# Capstone Project  - Book 1: Classifying real vs fake sneakers via images

## Problem Statement

The sneaker resale market is an estimated 2 billion USD in secondary market in 2019. Estimated to be USD6 billion by 2025 according to research firm, Cowen & Co. Due to the lucrative nature of these commodities, there is the inevitible rise of counterfeits. The counterfeit sneakers industry are a USD450 million market and we want to be able to differentiate real and fake sneakers. 

Our task is to build a classifier that is able to differentiate between real and fake sneakers. 
Our primary audience will be the sneaker brands. Some of the negative impacts of counterfeit sneakers includes undercutting sales of brands, damaging reputation and dealing with the lashback from consumers.

To do so, we will first be scrapping data from reddit and other sneaker resources and using classification models such as CNN and xxxx to diffentiate between the authentic and the replicas. We will measure our success using several classification metrics including xxxx and yyyy. 

With this, we also hope to help buyers inform themselves and to stay away from counterfeits. Empowering the public with information, they will be able to make the right decision which could help to reduce the lucrative nature of fake sneakers. 


## Executive Summary

As the data science team in Nutrino, we have been tasked to build a classifier to improve core product of the company, which is to provide nutrition related data services and analytics. We are also tasked to identify patterns on 2 currently trending diets, keto and vegan. 

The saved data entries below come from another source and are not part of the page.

/-- The streams of a command by number: 0 to 7 operand streams, then drain, restage and hash-spill streams of the cores, then zero-map streams of the
operand streams: operand stream, `SKIND`, core. Behind them the reads of `TLD` instructions of the cores, which belong to no stream, and the control
accesses of its queue (log 96). -/
def streamKind (n : Nat) : Nat × Nat × Nat :=
  if n < 8 then (n, 0, 0)
  else if n < 72 then (0, 2, n - 8)
  else if n < 136 then (0, 1, n - 72)
  else if n < 200 then (0, 3, n - 136)
  else if n < 208 then ((n - 200) % 8, 4, 0)
  else if n < 272 then (8, 0, n - 208)
  else (0, 6, 0)

/-- The numbers of the streams of an operand stream, `SKIND` and core. -/
def streamNums (k : Nat × Nat × Nat) : List Nat := (List.range 208).filter (fun n => streamKind n == k)

/-- Whether a transfer is one of stream `n`. -/
def Xfer.ofStream (x : Xfer) (n : Nat) : Bool :=
  let k := streamKind n
  x.stream == k.1 && x.core == k.2.2 && (x.skind == k.2.1 || (k.2.1 == 0 && x.skind == 5))

/-- Where the transfers of a standard command's stream `n` lie: address and length. Of an operand stream the span of the input of that number in the
descriptor table; of the others the first output, the spill region, the pool and the zero map. -/
def standardSpan (s : State) (c : Cmd) (n : Nat) : Option (Nat × Nat) :=
  let k := streamKind n
  let of := fun (x : Option Rng) => x.map (fun r => (r.1.1.toNat, r.1.2.toNat - r.1.1.toNat))
  let coreOk := if isCoreOp c.op then (s.conf.job c.job).cores.contains k.2.2 else k.2.2 == 0
  match k.2.1 with
  | 0 => if c.stage = .admitted then (c.reads[k.1]?).map (fun r => ((c.roleSpan r).1.toNat, (c.roleSpan r).2.toNat - (c.roleSpan r).1.toNat)) else none
  | 4 => if c.stage = .admitted ∧ isProduct c.op = true ∧ c.pf 7 0 48 ≠ 0 ∧ c.pf 7 48 4 = k.1 then
      of (zmapRange 1 (c.pf 7 0 48) (c.d k.1) (c.nbs.1 * c.nbs.2)).head? else none
  | 2 => if c.stage = .ended ∧ coreOk = true then (c.outs.head?).map (fun r => ((c.roleSpan r).1.toNat, (c.roleSpan r).2.toNat - (c.roleSpan r).1.toNat)) else none
  | 1 => if c.stage = .ended ∧ coreOk = true ∧ isCoreOp c.op = true then
      of (regionRange c (if isLayer c.op then 6 else 2)).head? else none
  | _ => if (c.stage = .ended ∨ c.stage = .started) ∧ coreOk = true ∧ (c.op = 0x30 ∨ c.op = 0x32) then some (c.pf 2 0 48, c.pf 3 0 40) else none

/-- Whether [a, a + n) overlaps an output of an earlier command of the queue (R159). -/
def spanBlocked (s : State) (c : Cmd) (a n : Nat) : Bool :=
  (ittBefore c s.q.itt).any (fun e => e.qid == c.qid && e.writes && decide (a < e.hi) && decide (e.lo < a + n))

/-- The transfer at the head of stream `n` of a standard command. Blocks and lists of the streams that the Keeper builds are not given; the command reads
its inputs in one step once no transfer of it is outstanding, and replies when those behind it have been answered (log 40). -/
def standardAct (s : State) (c : Cmd) (n : Nat) : StreamAct :=
  let k := streamKind n
  match standardSpan s c n with
  | none => .none
  | some sp =>
    let a := sp.1
    let len := Nat.min (Nat.min (16384 - a % 16384) sp.2) (s.extent - a)
    if len = 0 ∨ s.tender.open.any (fun x => x.isOf c && x.ofStream n) = true ∨ (k.2.1 = 0 ∧ spanBlocked s c a len = true) then .none
    else if k.2.1 = 2 then .single { writeXfer c.qid c.seq k.2.2 0 0 a [] with stream := k.1, len := Nat.max 16 (a % 16 + len) }
    else .single (readXfer c.qid c.seq k.1 k.2.1 k.2.2 0 0 0 a len)

/-- What stream `n` of a command does next. -/
def nextAct (s : State) (c : Cmd) (n : Nat) : StreamAct :=
  if 208 ≤ n then .none
  else if c.op = 0x58 then (match c.binds[n]? with
    | some b => if c.stage = .ended then .none else runpAct s c (streamOf s.tender c n b)
    | none => .none)
  else standardAct s c n

/-! ## The order of transfers (R157) -/

/-- Whether a consumer waits for a block: a `TLD` of it has been issued and the block not taken. -/
def takeWaits (s : State) (c : Cmd) (o : OStream) (n : Nat) : Bool :=
  o.consumers.any (fun l => [l, 64 + l].any (fun i =>
    (s.prog i).isOf c && decide (o.nextOf l ≤ n ∧ n < o.nextOf l + ((s.prog i).tlds.filter (fun t => t.stream == o.num)).length)))

/-- The place of a block's transfers in the order of its queue. -/
def blockKey (s : State) (c : Cmd) (o : OStream) (n : Nat) : Nat := if takeWaits s c o n then 1 else 2 + (o.lowest + 8 - n)

/-- The place in the order of its queue of the transfer that a stream issues next; none where it issues none. -/
def actKey (s : State) (c : Cmd) (n : Nat) (a : StreamAct) : Option Nat :=
  let o := fun (b : Binding) => streamOf s.tender c n b
  match a, c.binds[n]? with
  | .read x, some b => some (blockKey s c (o b) x.num)
  | .place e zero _, some b => if zero || (e.reads s.extent (128 * b.slotLines)).isEmpty then none else some (blockKey s c (o b) (o b).nextBlock)
  | .fetch _ _, _ => some 11
  | .single x, _ => some (if x.skind = 0 then 2 else if x.skind = 4 then 11 else 0)
  | _, _ => none

/-- Whether a command has issued its last read (R159): a `RUNP` when the lists of its streams have ended and no read of a block is left. -/
def readsIssued (s : State) (d : Cmd) : Bool :=
  d.stage == .ended || d.stage == .refused ||
  (d.op == 0x58 && (List.range d.binds.length).all (fun n => s.tender.streams.any (fun o =>
    o.isOf d && o.num == n && o.ended && o.blocks.all (·.todo.isEmpty) && !s.tender.halted o)))

/-- Whether the Tender may fetch a stream of a command: its job is active (R308), and every earlier command of its queue has issued its last
read, or the stream is early (R159). -/
def mayFetch (s : State) (c : Cmd) (n : Nat) : Bool :=
  let early := if c.op = 0x58 then (match c.binds[n]? with
    | some b => b.early
    | none => false) else c.early
  (c.stage == .admitted || c.stage == .started || c.stage == .ended) && powered s c && jobRuns s c.job &&
    (early || (((s.q.cmds.filter (fun d => d.qid == c.qid)).takeWhile (fun d => !d.same c)).all (readsIssued s)))

/-- The places of the transfers that the streams of a queue's programs could issue. -/
def readyKeys (s : State) (q : Nat) : List Nat :=
  (s.q.cmds.filter (fun c => c.qid == q && c.op == 0x58)).flatMap (fun c => (List.range c.binds.length).filterMap (fun n =>
    if mayFetch s c n then actKey s c n (nextAct s c n) else none))

/-- A queue's distance from the one that issued last, in the round of queue numbers. -/
def roundOf (s : State) (q : Nat) : Nat := (q + Config.queueCount - s.tender.last % Config.queueCount - 1) % Config.queueCount

/-- Whether a queue has a transfer ready: a stream of a program, or a read or write that waits to go out. -/
def queueReady (s : State) (q : Nat) : Bool := !(readyKeys s q).isEmpty || s.tender.outq.any (fun x => x.qid == q && canGo s x)

/-- Whether a queue has the turn: no queue with a transfer ready has a higher priority, or the same one and comes first in the round. -/
def hasTurn (s : State) (x : QRes) : Bool :=
  s.q.res.all (fun y => y.qid == x.qid || !mayIssue s y.qid || !queueReady s y.qid || decide (y.ctx.prio < x.ctx.prio) ||
    (y.ctx.prio == x.ctx.prio && decide (roundOf s x.qid < roundOf s y.qid)))

/-! ## Transfers of programs on their way out -/

/-- Whether a queue has the turn; one that is not resident has none to wait for. -/
def queueTurn (s : State) (q : Nat) : Bool := match s.q.find q with
  | some x => hasTurn s x
  | none => true

/-- A drain stream whose write finds no slot asks for one (R163); one whose write goes out no longer does. -/
def askSlot (s : State) (x : Xfer) : State :=
  match if x.write then xferCmd s x else none with
  | some c =>
    if drainRoom s c x || s.tender.borrowers.contains (drainAsk c x.core) then s
    else { s with tender := { s.tender with borrowers := s.tender.borrowers ++ [drainAsk c x.core] } }
  | none => s
def noLongerAsks (s : State) (x : Xfer) : State :=
  if x.write then { s with tender := { s.tender with borrowers := s.tender.borrowers.filter (fun b => b != (x.qid, x.seq, 8 + x.core)) } } else s

/-- Resumed transfers of a queue go out as far as the limit lets them: what stays back. -/
def redoOut (q : Nat) : List Xfer → State → List Xfer × State
  | [], s => ([], s)
  | x :: r, s =>
    if x.qid = q ∧ hasOut s q = true then redoOut q r (sendXfer s x)
    else
      let k := redoOut q r s
      (x :: k.1, k.2)

/-- Transfers of programs that wait to go out, a queue's in their order as far as the limit, the turn of the queue and the slots let them and none before
one that it overlaps; what stays back, of which `left` has been seen. -/
def pumpOut (q : Nat) : List Xfer → List Xfer → State → List Xfer × State
  | [], _, s => ([], s)
  | x :: r, left, s =>
    if x.qid = q ∧ hasOut s q = true ∧ queueTurn s q = true ∧ canGo s x = true ∧ left.any (fun y => rangesMeet x.addr x.len y.addr y.len) = false then
      pumpOut q r left (sendXfer (noLongerAsks s x) x)
    else
      let k := pumpOut q r (left ++ [x]) (if x.qid = q then askSlot s x else s)
      (x :: k.1, k.2)

/-- The resumed and the waiting transfers of a queue are issued. -/
def pump (s : State) (q : Nat) : State :=
  if !fabricUp s then s
  else
    let a := redoOut q s.tender.redo s
    let t := { a.2 with tender := { a.2.tender with redo := a.1 } }
    if a.1.any (fun x => x.qid == q) then t
    else
      let b := pumpOut q t.tender.outq [] t
      { b.2 with tender := { b.2.tender with outq := b.1 } }

/-! ## TENDER_BLOCK_ISSUE -/

/-- The next read of a block that has one left. -/
def issueRead (s : State) (o : OStream) (b : SBlock) : State :=
  match b.todo with
  | [] => s
  | (off, a, n) :: r =>
    let p := { o with blocks := o.blocks.map (fun x => if x.num = b.num then { x with todo := r } else x) }
    issueXfer { s with tender := s.tender.setStream p } (readXfer o.qid o.seq o.num 0 0 b.num 0 off a n)

/-- The stream ends at its present entry; a wrong entry is counted (R144, R146). -/
def endStream (s : State) (o : OStream) (bad : Bool) : State :=
  let t := { s with tender := s.tender.setStream { o with ended := true } }
  if bad then noteIll t 0x07 (.queue o.qid) (some o.qid) (BitVec.ofNat 64 o.entry) else t

/-- A stream no longer waits for a slot. -/
def Tender.granted (t : Tender) (o : OStream) : Tender := { t with borrowers := t.borrowers.filter (fun b => b != (o.qid, o.seq, o.num)) }

/-- The next block enters a slot (R145, R148, R158). Of a row outside the memory `FIRST` is the number of its block, as of a truncated block (log 90). -/
def placeBlock (s : State) (c : Cmd) (o : OStream) (e : BlockEntry) (zero bor : Bool) : State :=
  let limit := 128 * o.bind.slotLines
  let todo := if zero then [] else e.reads s.extent limit
  let outs := if zero then 0 else e.outRows s.extent limit
  let b : SBlock := ⟨o.nextBlock, Nat.min e.lines o.bind.slotLines, .empty, todo, 0, [], [], bor⟩
  let p := { o with blocks := o.blocks ++ [b], nextBlock := o.nextBlock + 1, entry := o.entry + 32, entryIdx := o.entryIdx + 1 }
  let t := { s with tender := (s.tender.setStream p).granted o }
  let t := if todo.isEmpty then countTnd t o.qid 0 1 else t
  let t := if zero then countTnd t o.qid 1 1 else t
  let t := if outs = 0 then t else addCond t c ⟨0x10, o.nextBlock, outs⟩
  let t := if o.bind.slotLines < e.lines then addCond t c ⟨0x10, o.nextBlock, 1⟩ else t
  issueRead t p b

/-- What a stream of a `RUNP` does next is done. A list or zero-map read brings up to 4 KiB. -/
def perform (s : State) (c : Cmd) (o : OStream) (a : StreamAct) : State :=
  match a with
  | .none => s
  | .read b => issueRead s o b
  | .place e zero bor => placeBlock s c o e zero bor
  | .fetch k a =>
    issueXfer { s with tender := s.tender.setStream o }
      (readXfer o.qid o.seq o.num k 0 o.nextBlock o.entryIdx 0 a (Nat.min (4096 - a % 4096) (s.extent - a)))
  | .move a => { s with tender := s.tender.setStream { o with entry := a, entryIdx := o.entryIdx + 1 } }
  | .close bad => endStream s o bad
  | .want => { s with tender := { s.tender.setStream o with borrowers := s.tender.borrowers ++ [(o.qid, o.seq, o.num)] } }
  | .single x => issueXfer s x

/-- The first command of a queue whose stream `n` has something to do. -/
def issueCmd (s : State) (q n : Nat) : Option Cmd := s.q.cmds.find? (fun c => c.qid == q && mayFetch s c n && nextAct s c n != .none)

Our classifier was successful in predicting at an above 90% accuracy score. We also identified patterns in the motivations and preferences of the 2 groups of subredditors, which will help determine the kind of customer engagement with teach group. 


## Notebooks:
- [Data Scrapping and Cleaning](./book1_data_scrapping_cleaning.ipynb)
- [EDA](./book2_eda.ipynb)
- [Modeling and Recommendations](./book3_preprocesing_modeling_recommendations.ipynb)


## Contents:
- [Import Libraries](#Import-Libraries)
- [Data Scrapping](#Data-Scrapping)
- [Data Cleaning](#Data-Cleaning)
- [Save Data to CSV](#Save-Data-to-CSV)

## Import Libraries

In [50]:
import requests
import pandas as pd
import urllib.request

## Data Scrapping

#### Get data from subreddits

Lucky for us, imgur is able to display images grouped by subreddit. We will be using their json API to retrieve links for the images we need. 

In [76]:
#give list of sub reddits
sub_reds = ["repsneakers","sneakermarket","sneakers"]

#create lists to store scrapped data
image_url = []
rep_label = []

#save links to variables
imgur     = 'http://i.imgur.com/{}{}'
page_api  = 'http://imgur.com/r/{}/new/page/{}/hit.json'
album_api = 'http://imgur.com/ajaxalbums/getimages/{}/hit.json'


for sub_red in sub_reds:                   #iterate through the list of sub_reds
    s = requests.session()                 #instantiate session
    s.headers['user-agent'] = 'Mozilla/5.0'

    for i in range(2):
        url = page_api.format(sub_red,i)
        print(f"retrieving url from page {i+1} of {sub_red}...")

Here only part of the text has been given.